• **Exercise goal**:
The lines to be set down run from the line containing "by_cases h2 : s.symIdx.toNat + 1 < 34" through the final line of the data below; print them exactly and print nothing else.

• **Saved entries**:
-- ==== Sys2Proof/Laws/Ops.lean ====
section
/-! SUPPORT. What each shared operation can do, said once. -/

namespace Sys2Proof.Machine

/-- The symbol that a slot emission drives is the one at the tuple; outside the alphabet nothing is driven (R72, R88). -/
theorem State.emitSlot_cases (s : State) :
    (∃ y, s.currentSym = some y ∧ s.emitSlot = s.emitSymbol y) ∨ (s.currentSym = none ∧ s.emitSlot = s) := by
  unfold State.emitSlot
  split
  · exact .inl ⟨_, ‹_›, rfl⟩
  · exact .inr ⟨‹_›, rfl⟩

theorem State.emitSlot_of_sym {s : State} {y : Symbol} (h : s.currentSym = some y) : s.emitSlot = s.emitSymbol y := by
  simp [State.emitSlot, h]

/-- `StartFrame` emits slot 0 of Sync: HIGH, at the frame's origin `now` (R87). -/
theorem State.startFrame_eq (s : State) :
    s.startFrame = { s with
      tNext := s.now + Config.slotUs, symIdx := 0, slotIdx := 0, fsm := .slot
      pin := true, w := s.w ++ [⟨s.now, true⟩] } := by
  have h : s.beginFrame.currentSym = some .sync := rfl
  rw [State.startFrame, State.emitSlot_of_sym h]
  simp [State.emitSymbol, State.emit, State.beginFrame, slotLevel_first]

/-! ### startFrame, field by field -/

@[simp] theorem State.startFrame_fsm (s : State) : s.startFrame.fsm = .slot := by rw [State.startFrame_eq]
@[simp] theorem State.startFrame_idR (s : State) : s.startFrame.idR = s.idR := by rw [State.startFrame_eq]
@[simp] theorem State.startFrame_unitR (s : State) : s.startFrame.unitR = s.unitR := by rw [State.startFrame_eq]
@[simp] theorem State.startFrame_actR (s : State) : s.startFrame.actR = s.actR := by rw [State.startFrame_eq]
@[simp] theorem State.startFrame_repsR (s : State) : s.startFrame.repsR = s.repsR := by rw [State.startFrame_eq]
@[simp] theorem State.startFrame_repCnt (s : State) : s.startFrame.repCnt = s.repCnt := by rw [State.startFrame_eq]
@[simp] theorem State.startFrame_symIdx (s : State) : s.startFrame.symIdx = 0 := by rw [State.startFrame_eq]
@[simp] theorem State.startFrame_slotIdx (s : State) : s.startFrame.slotIdx = 0 := by rw [State.startFrame_eq]
@[simp] theorem State.startFrame_tNext (s : State) : s.startFrame.tNext = s.now + Config.slotUs := by rw [State.startFrame_eq]
@[simp] theorem State.startFrame_gapEnd (s : State) : s.startFrame.gapEnd = s.gapEnd := by rw [State.startFrame_eq]
@[simp] theorem State.startFrame_pin (s : State) : s.startFrame.pin = true := by rw [State.startFrame_eq]
@[simp] theorem State.startFrame_faultReentry (s : State) : s.startFrame.faultReentry = s.faultReentry := by rw [State.startFrame_eq]
@[simp] theorem State.startFrame_w (s : State) : s.startFrame.w = s.w ++ [⟨s.now, true⟩] := by rw [State.startFrame_eq]
@[simp] theorem State.startFrame_now (s : State) : s.startFrame.now = s.now := by rw [State.startFrame_eq]
@[simp] theorem State.startFrame_env (s : State) : s.startFrame.env = s.env := by rw [State.startFrame_eq]
@[simp] theorem State.startFrame_draws (s : State) : s.startFrame.draws = s.draws := by rw [State.startFrame_eq]
@[simp] theorem State.startFrame_pattern (s : State) : s.startFrame.pattern = s.pattern := by simp [State.pattern]
@[simp] theorem State.startFrame_busy (s : State) : s.startFrame.busy = true := by simp [State.busy]
@[simp] theorem State.startFrame_frameSlot (s : State) : s.startFrame.frameSlot = 0 := by
  simp [State.frameSlot, slotOffset]
@[simp] theorem State.startFrame_currentSym (s : State) : s.startFrame.currentSym = some .sync := by
  simp [State.currentSym, State.frameSymAt]

/-! ### emitSlot: what it leaves unchanged, and what it writes together -/

@[simp] theorem State.emitSlot_fsm (s : State) : s.emitSlot.fsm = s.fsm := by
  unfold State.emitSlot; split <;> rfl
@[simp] theorem State.emitSlot_idR (s : State) : s.emitSlot.idR = s.idR := by
  unfold State.emitSlot; split <;> rfl
@[simp] theorem State.emitSlot_unitR (s : State) : s.emitSlot.unitR = s.unitR := by
  unfold State.emitSlot; split <;> rfl
@[simp] theorem State.emitSlot_actR (s : State) : s.emitSlot.actR = s.actR := by
  unfold State.emitSlot; split <;> rfl
@[simp] theorem State.emitSlot_repsR (s : State) : s.emitSlot.repsR = s.repsR := by
  unfold State.emitSlot; split <;> rfl
@[simp] theorem State.emitSlot_repCnt (s : State) : s.emitSlot.repCnt = s.repCnt := by
  unfold State.emitSlot; split <;> rfl
@[simp] theorem State.emitSlot_symIdx (s : State) : s.emitSlot.symIdx = s.symIdx := by
  unfold State.emitSlot; split <;> rfl
@[simp] theorem State.emitSlot_slotIdx (s : State) : s.emitSlot.slotIdx = s.slotIdx := by
  unfold State.emitSlot; split <;> rfl
@[simp] theorem State.emitSlot_gapEnd (s : State) : s.emitSlot.gapEnd = s.gapEnd := by
  unfold State.emitSlot; split <;> rfl
@[simp] theorem State.emitSlot_faultReentry (s : State) : s.emitSlot.faultReentry = s.faultReentry := by
  unfold State.emitSlot; split <;> rfl
@[simp] theorem State.emitSlot_now (s : State) : s.emitSlot.now = s.now := by
  unfold State.emitSlot; split <;> rfl
@[simp] theorem State.emitSlot_env (s : State) : s.emitSlot.env = s.env := by
  unfold State.emitSlot; split <;> rfl
@[simp] theorem State.emitSlot_draws (s : State) : s.emitSlot.draws = s.draws := by
  unfold State.emitSlot; split <;> rfl

/-- A slot emission keeps the deadline in step with the log: 250 µs for each event it writes (R88, R101). -/
theorem State.emitSlot_deadline (s : State) :
    s.emitSlot.tNext + Config.slotUs * s.w.length = s.tNext + Config.slotUs * s.emitSlot.w.length := by
  obtain ⟨y, -, h⟩ | ⟨-, h⟩ := s.emitSlot_cases
  · rw [h]; simp; ring
  · rw [h]

/-- A slot emission writes the pin and the log together, or neither. -/
theorem State.emitSlot_pin_w (s : State) :
    (s.emitSlot.pin = s.pin ∧ s.emitSlot.w = s.w) ∨ s.emitSlot.w = s.w ++ [⟨s.now, s.emitSlot.pin⟩] := by
  obtain ⟨y, -, h⟩ | ⟨-, h⟩ := s.emitSlot_cases <;> rw [h] <;> simp

/-- The state machine's fetch of the symbol at the tuple: its code, or nothing outside the alphabet. -/
theorem fetchSlot_cases (s : State) :
    (∃ y, s.currentSym = some y ∧ fetchSlot s = .run (.sym2 y.code) s) ∨
      (s.currentSym = none ∧ fetchSlot s = .settled s) := by
  unfold fetchSlot
  split
  · exact .inl ⟨_, ‹_›, rfl⟩
  · exact .inr ⟨‹_›, rfl⟩

/-- The end of a slot's wait has three ways on (R89). -/
theorem slotDone_cases (s : State) :
    (s.slotIdx.toNat + 1 < symLen s.currentSym ∧ slotDone s = fetchSlot (s.moveTo s.symIdx (s.slotIdx + 1))) ∨
    (symLen s.currentSym ≤ s.slotIdx.toNat + 1 ∧ s.symIdx.toNat + 1 < 34 ∧
      slotDone s = fetchSlot (s.moveTo (s.symIdx + 1) 0)) ∨
    (symLen s.currentSym ≤ s.slotIdx.toNat + 1 ∧ 34 ≤ s.symIdx.toNat + 1 ∧
      slotDone s = .settled s.enterGap) := by
  by_cases h1 : s.slotIdx.toNat + 1 < symLen s.currentSym
  · exact .inl ⟨h1, by simp [slotDone, h1]⟩
  by_cases h2 : s.symIdx.toNat + 1 < 34
  · exact .inr (.inl ⟨by omega, h2, by simp [slotDone, h1, Config.frameSyms, h2]⟩)
  · exact .inr (.inr ⟨by omega, by omega, by simp [slotDone, h1, Config.frameSyms, h2]⟩)

/-- The end of a gap has two ways on (R90). -/
theorem gapDone_cases (s : State) :
    (s.repCnt + 1 = s.repsR ∧ gapDone s = .settled s.countRepetition.becomeIdle) ∨
    (s.repCnt + 1 ≠ s.repsR ∧ gapDone s = fetchSlot s.countRepetition.beginFrame) := by
  by_cases h : s.repCnt + 1 = s.repsR
  · exact .inl ⟨h, by unfold gapDone; exact if_pos h⟩
  · exact .inr ⟨h, by unfold gapDone; exact if_neg h⟩

end Sys2Proof.Machine
end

• **Finished exercise**:
  by_cases h2 : s.symIdx.toNat + 1 < 34
  · exact .inr (.inl ⟨by omega, h2, by simp [slotDone, h1, Config.frameSyms, h2]⟩)
  · exact .inr (.inr ⟨by omega, by omega, by simp [slotDone, h1, Config.frameSyms, h2]⟩)

/-- The end of a gap has two ways on (R90). -/
theorem gapDone_cases (s : State) :
    (s.repCnt + 1 = s.repsR ∧ gapDone s = .settled s.countRepetition.becomeIdle) ∨
    (s.repCnt + 1 ≠ s.repsR ∧ gapDone s = fetchSlot s.countRepetition.beginFrame) := by
  by_cases h : s.repCnt + 1 = s.repsR
  · exact .inl ⟨h, by unfold gapDone; exact if_pos h⟩
  · exact .inr ⟨h, by unfold gapDone; exact if_neg h⟩

end Sys2Proof.Machine
end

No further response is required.